Working with pyarrow schemas is kinda low level. It increases the work required on users to define their iceberg schemas. Providing a more high level API that automatically generates iceberg schemas from their existing model representations would definitely be useful.
I've been working a lot with those recently. Happy to help.
@choucavalier started playing with your lib and seems like generally what I was looking for, ran into issues around UUID (opened issues there and duckdb).
Locally I integrated into my own base model, not sure if it would make sense to pull into pyiceberg and expose that way or not? e.g.
class IcebergBaseModel(BaseModel):
def model_dump_arrow(self):
"""
Serialize schema for arrow compatibility.
Uses model_dump() and converts UUID to bytes.
"""
res = {}
for k, v in self.model_dump().items():
# convert uuid to bytes (pyarrow 19+).
res[k] = v.bytes if is_valid_uuid(v) else v
return res
@classmethod
def model_arrow_schema(cls):
"""
Generate a pyarrow schema from pydantic schema.
Returns:
The pyarrow schema.
"""
return get_pyarrow_schema(cls, allow_losing_tz=True)
------
from pyiceberg import IcebergBaseModel
class MySchema(IcebergBaseModel):
id: uuid.UUID
Type mapping is notoriously difficult. Since we already support bidirectional interchange between pyarrow schema and iceberg schema, i think it would be easier if we can map pydantic schema to pyarrow schema and then go from pyarrow schema to iceberg schema. wdyt?
can we just leverage that pydantic-to-pyarrow lib and apply the conversion here for pydantic case: https://github.com/apache/iceberg-python/blob/main/pyiceberg/catalog/init.py#L742-L758
@jim-ngoo so from Dx perspective we should just pass in a pydantic schema as e.g. catalog.create_table('mytable', schema=MyPydanticModel)? That would be nice
@jim-ngoo so from Dx perspective we should just pass in a pydantic schema as e.g.

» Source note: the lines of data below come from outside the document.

-- ==== Sys2Proof/Laws/Queue.lean ====
section
/-! SUPPORT. Every operation of the block leaves the queue of waiting commands alone. -/
namespace Sys2Proof.Machine
open Sys2Proof
@[simp] theorem State.ite_pending (c : Prop) [Decidable c] (s t : State) : (if c then s else t).pending = if c then s.pending else t.pending := by split <;> rfl
@[simp] theorem State.foldl_pending {α : Type} (g : State → α → State) (hg : ∀ s a, (g s a).pending = s.pending) (l : List α) (s : State) : (l.foldl g s).pending = s.pending := by
  induction l generalizing s with
  | nil => rfl
  | cons a t ih => simp [ih, hg]
@[simp] theorem State.each_pending {α : Type} (s : State) (l : List α) (g : State → α → State) (hg : ∀ s a, (g s a).pending = s.pending) : (s.each l g).pending = s.pending := State.foldl_pending g hg l s
theorem ite_some_pending {c : Prop} [Decidable c] {a b : Option State} {v : List Sys2Proof.Instr} (ha : ∀ t, a = some t → t.pending = v)
    (hb : ∀ t, b = some t → t.pending = v) : ∀ t, (if c then a else b) = some t → t.pending = v := by split <;> assumption
theorem foldl_fst_pending {α β : Type} (g : State × β → α → State × β) (hg : ∀ x a, (g x a).1.pending = x.1.pending) (l : List α) (x : State × β) : (l.foldl g x).1.pending = x.1.pending := by
  induction l generalizing x with
  | nil => rfl
  | cons a t ih => simp [ih, hg]
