-- ==== Sys2Proof/Laws/Svn.lean ====
section
/-! SUPPORT. What leaves the fused minimum security version alone: one lemma per operation of the block. -/
namespace Sys2Proof.Machine
open Sys2Proof
@[simp] theorem State.ite_svn (c : Prop) [Decidable c] (s t : State) : (if c then s else t).boot.svnMin = if c then s.boot.svnMin else t.boot.svnMin := by split <;> rfl
@[simp] theorem State.foldl_svn {α : Type} (g : State → α → State) (hg : ∀ s a, (g s a).boot.svnMin = s.boot.svnMin) (l : List α) (s : State) : (l.foldl g s).boot.svnMin = s.boot.svnMin := by
  induction l generalizing s with
  | nil => rfl
  | cons a t ih => simp [ih, hg]
@[simp] theorem State.each_svn {α : Type} (s : State) (l : List α) (g : State → α → State) (hg : ∀ s a, (g s a).boot.svnMin = s.boot.svnMin) : (s.each l g).boot.svnMin = s.boot.svnMin := State.foldl_svn g hg l s
theorem ite_some_svn {c : Prop} [Decidable c] {a b : Option State} {v : BitVec 7} (ha : ∀ t, a = some t → t.boot.svnMin = v)
    (hb : ∀ t, b = some t → t.boot.svnMin = v) : ∀ t, (if c then a else b) = some t → t.boot.svnMin = v := by split <;> assumption
theorem foldl_fst_svn {α β : Type} (g : State × β → α → State × β) (hg : ∀ x a, (g x a).1.boot.svnMin = x.1.boot.svnMin) (l : List α) (x : State × β) : (l.foldl g x).1.boot.svnMin = x.1.boot.svnMin := by
  induction l generalizing x with
  | nil => rfl
  | cons a t ih => simp [ih, hg]
@[simp] theorem Boot.push_svnMin (b : Boot) (slot cause : Nat) : (b.push slot cause).svnMin = b.svnMin := by simp [Boot.push]
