-- ==== Sys2Proof/Laws/Time.lean ====
section
/-! SUPPORT. What leaves device time alone: one lemma per operation of the block but the tick and the discipline to PPS_IN. -/
namespace Sys2Proof.Machine
open Sys2Proof
@[simp] theorem State.ite_now (c : Prop) [Decidable c] (s t : State) : (if c then s else t).now = if c then s.now else t.now := by split <;> rfl
@[simp] theorem State.foldl_now {α : Type} (g : State → α → State) (hg : ∀ s a, (g s a).now = s.now) (l : List α) (s : State) : (l.foldl g s).now = s.now := by
  induction l generalizing s with
  | nil => rfl
  | cons a t ih => simp [ih, hg]
@[simp] theorem State.each_now {α : Type} (s : State) (l : List α) (g : State → α → State) (hg : ∀ s a, (g s a).now = s.now) : (s.each l g).now = s.now := State.foldl_now g hg l s
theorem ite_some_now {c : Prop} [Decidable c] {a b : Option State} {v : Nat} (ha : ∀ t, a = some t → t.now = v)
    (hb : ∀ t, b = some t → t.now = v) : ∀ t, (if c then a else b) = some t → t.now = v := by split <;> assumption
theorem foldl_fst_now {α β : Type} (g : State × β → α → State × β) (hg : ∀ x a, (g x a).1.now = x.1.now) (l : List α) (x : State × β) : (l.foldl g x).1.now = x.1.now := by
  induction l generalizing x with
  | nil => rfl
  | cons a t ih => simp [ih, hg]
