-- ==== Sys2Proof/Tests/Slice0.lean ====
section
/-! SUPPORT. Tests of the model against the spec's own words, ill-formed commands that the check refuses, and witnesses of the
statements' hypotheses. -/
namespace Sys2Proof

/-! ### Well-formedness: one ill-formed command for each check -/

theorem test_wf_failed_completion_has_no_data : (Instr.hostDataCompletion 0 1 false true [0]).wf = false := by decide
theorem test_wf_perst_flight_rises : (Instr.perstAssert 0 [(2, 1), (1, 1)]).wf = false := by decide
theorem test_wf_bar2_write_has_bytes : (Instr.bar2Write 0 0 []).wf = false := by decide
theorem test_wf_bar2_read_has_bytes : (Instr.bar2Read 0 0 0).wf = false := by decide
theorem test_wf_register_write_aligned : (Instr.registerWrite 0 .bar0 4 true 0 []).wf = false := by decide
theorem test_wf_register_write_config_word : (Instr.registerWrite 0 .command 0 true 0 []).wf = false := by decide
theorem test_wf_register_write_narrow : (Instr.registerWrite 0 .bar0 0x8600 false 0x100000000 []).wf = false := by decide
theorem test_wf_register_write_flight_rises : (Instr.registerWrite 0 .bar0 0x70034 false 0 [(1, 1), (1, 1)]).wf = false := by decide
theorem test_wf_register_read_aligned : (Instr.registerLowHalfRead 0 { off := 2 } false).wf = false := by decide
theorem test_wf_register_read_config_word : (Instr.registerLowHalfRead 0 { sp := .command } true).wf = false := by decide
theorem test_wf_framing_offset : (Instr.sectorFraming 0 0 [{ e := 25 }] [] {}).wf = false := by decide
theorem test_wf_framing_distance : (Instr.sectorFraming 0 0 [] [{ dist := 33 }] {}).wf = false := by decide
theorem test_wf_replay_offset : (Instr.replayLlrsReady { sm2 := [{ e := 27 }] }).wf = false := by decide
theorem test_wf_overrun_spindle : (Instr.runOverrun true 72 1).wf = false := by decide
theorem test_wf_migration_spindle : (Instr.migrationTaken true 143 true).wf = false := by decide
theorem test_wf_laws_rise : (Instr.coeffSetLoad 0 0 { laws := [(3, {}), (2, {})] } none).wf = false := by decide
theorem test_wf_law_order : (Instr.coeffSetLoad 0 0 { laws := [(3, { a := List.replicate 13 [], b := List.replicate 13 0 })] } none).wf = false := by
  decide
theorem test_wf_runout_entry : (Instr.coeffSetLoad 0 0 {} (some { tabs := [(655360, {})] })).wf = false := by decide
theorem test_wf_frame_has_three_words : (Instr.upstreamFrame 0 false { tele := [0, 0], blocks := List.replicate 27 0 }).wf = false := by decide
theorem test_wf_frame_has_sample_blocks : (Instr.upstreamFrame 0 false { tele := [0, 0, 0], blocks := [0] }).wf = false := by decide
theorem test_wf_descriptor_heads : (Instr.trainingPhaseEnd 0 { desc := { headsA := 17 } }).wf = false := by decide
theorem test_wf_calibration_identity : (Instr.calibrationCheckEnd 0 { identity := 4 }).wf = false := by decide
theorem test_wf_calibration_tables_rise : (Instr.calibrationCheckEnd 0 { seekA := [(1, 0), (0, 0)] }).wf = false := by decide
theorem test_wf_scrub_line_aligned : (Instr.scrubLineRead { addr := 64 }).wf = false := by decide
theorem test_wf_scrub_set : (Instr.scrubLineRead { level := 1, set := 65536 }).wf = false := by decide
theorem test_wf_scrub_engine : (Instr.scrubLineRead { level := 3, unit := 2, num := 32 }).wf = false := by decide
theorem test_wf_scrub_level : (Instr.scrubLineRead { level := 4 }).wf = false := by decide
theorem test_wf_sensor_key : (Instr.thermalEvaluation [{ cls := 0, key := 96 }]).wf = false := by decide
theorem test_wf_sensor_class : (Instr.thermalEvaluation [{ cls := 3 }]).wf = false := by decide
theorem test_wf_island_number : (Instr.islandReset 0 217 []).wf = false := by decide
theorem test_wf_island_flight_rises : (Instr.islandReset 0 1 [(5, 1), (4, 1)]).wf = false := by decide
theorem test_wf_hard_fault_flight_rises : (Instr.islandHardFaultReset 1 [(5, 1), (4, 1)]).wf = false := by decide
theorem test_wf_smbus_length : (Instr.smbusRequestWrite 0 [] true).wf = false := by decide
theorem test_wf_start_engine : (Instr.startComplete {} [64] []).wf = false := by decide
theorem test_wf_start_loop_engine : (Instr.startComplete {} [] [32]).wf = false := by decide
theorem test_wf_header_is_4_KiB : (Instr.slotVerifyEnd { head := List.replicate 4097 0 }).wf = false := by decide +kernel
theorem test_wf_landed_rises : (Instr.deviceLevelReset [(1, none), (0, none)]).wf = false := by decide
theorem test_wf_landed_actuator : (Instr.deviceLevelReset [(144, none)]).wf = false := by decide

/-- A command with no operand but types is well formed, and the encodings of the limits are admitted. -/
theorem test_wf_limits : (Instr.sectorFraming 0 0 [{ e := -24, dist := 32 }] [{ e := -26 }] {}).wf = true ∧
    (Instr.bar2Read 0 0 4096).wf = true ∧ (Instr.coeffSetLoad 0 0 { laws := [(3, { a := List.replicate 12 [], b := List.replicate 12 0 })] } none).wf = true := by decide

namespace Machine

/-- A shelf in service: P0.PF may move data, bay 0 is READY at Gallop, and namespace 1 holds one extent of actuator 0 whose first sector is
written. -/
def shelf : State :=
  { State.reset with
    boot := { State.reset.boot with running := true }
    fns := [(0, { enabled := true, bme := true, mse := true })]
    ports := [(0, { h0 := { up := true, width := 16, rate := 5 }, crs := false })]
    nss := [(1, { present := true, sectors := 65536, perAct := 1, actset := [0], space := [(0, [0])], ports := [0], attached := [0] })]
    keys := [(0, { loaded := true })]
    media := [(2 ^ 48, { nsid := 1, lba := 0 })]
    acts := [(0, { cwy := { state := 5 } }), (1, { cwy := { state := 5 } })]
    bays := [(0, { spin := { gait := 3, target := 3, pstate := 0, pwant := 0, ceilPwr := 3 }, link := { present := true, media := 2 } })] }

/-- The shelf with one command in its ledger. -/
def shelfWith (c : Cmd) : State := { shelf with ledger := [c] }
/-- The shelf with one request of the steward in progress. -/
def shelfAsk (op : Nat) (p : List Byte) : State := { shelf with mbxs := [(0, { busy := true, rqOp := op, rqData := p })] }
/-- The shelf with actuator 0 changed. -/
def shelfAct (x : ActSt) : State := { shelf with acts := [(0, x), (1, { cwy := { state := 5 } })] }
/-- An image whose header is right for a shelf with the hash of 96 zero bytes fused for key slot 0: one empty component. -/
def goodImage : FlashImage :=
  { head := [1, 0, 0, 0] ++ List.replicate 8 0 ++ [0, 1] ++ List.replicate 50 0 ++ [1] ++ List.replicate 15 0 ++ sha384 [] }
theorem test_witness_accepted_doorbells_move_the_queue_indices :
    (∃ (f : FnId) (q : Fin 64) (val : Word) (s : State), s.mmio f.val = true ∧ s.boot.trailhead = false ∧ (s.sq (64 * f.val + q.val)).doorbellCause (val.toNat % 65536) = none) ∧
    (∃ (f : FnId) (q : Fin 64) (val : Word) (s : State), s.mmio f.val = true ∧ s.boot.trailhead = false ∧ (s.cq (64 * f.val + q.val)).doorbellCause (val.toNat % 65536) = none) ∧
    (∃ (f : FnId) (q : Fin 64) (val : Word) (s : State), s.mmio f.val = true) :=
  ⟨⟨1, 63, 15, { State.reset with fns := [(1, { enabled := true, mse := true })], sqs := [(127, { size := 16 })] }, by decide⟩,
   ⟨255, 0, 3, { State.reset with fns := [(255, { enabled := true, mse := true })], cqs := [(16320, { size := 4, tail := 3 })] }, by decide⟩,
   ⟨0, 0, 0, { State.reset with fns := [(0, { enabled := true, mse := true })] }, by decide⟩⟩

catalog.create_table('mytable', schema=MyPydanticModel)? That would be nice
I think so, tho I am not sure if we can just include the pydantic-to-pyarrow lib inside pyiceberg.
@jim-ngoo so from Dx perspective we should just pass in a pydantic schema as e.g.
catalog.create_table('mytable', schema=MyPydanticModel)? That would be niceI think so, tho I am not sure if we can just include the
pydantic-to-pyarrowlib inside pyiceberg.
Hi! I wrote (most of) the pydantic-to-pyarrow library. Happy to help with integration if needed. Existing code is so-so, partly due to stumbling across different ways different python versions treat different types.
As noted above, type mapping has a bunch of corner cases - even with the pyarrow implementation, I'm seeing odd beahvior with pa.uuid() (I'll raise in a separate issue). I'm sure the pyiceberg user base would bump into a lot more of these than the small number of users for pydantic-to-pyarrow. But pydantic is now so widely used, maybe it's worth hammering out those issues?
This issue has been automatically marked as stale because it has been open for 180 days with no activity. It will be closed in next 14 days if no further activity occurs. To permanently prevent this issue from being considered stale, add the label 'not-stale', but commenting on the issue is preferred when possible.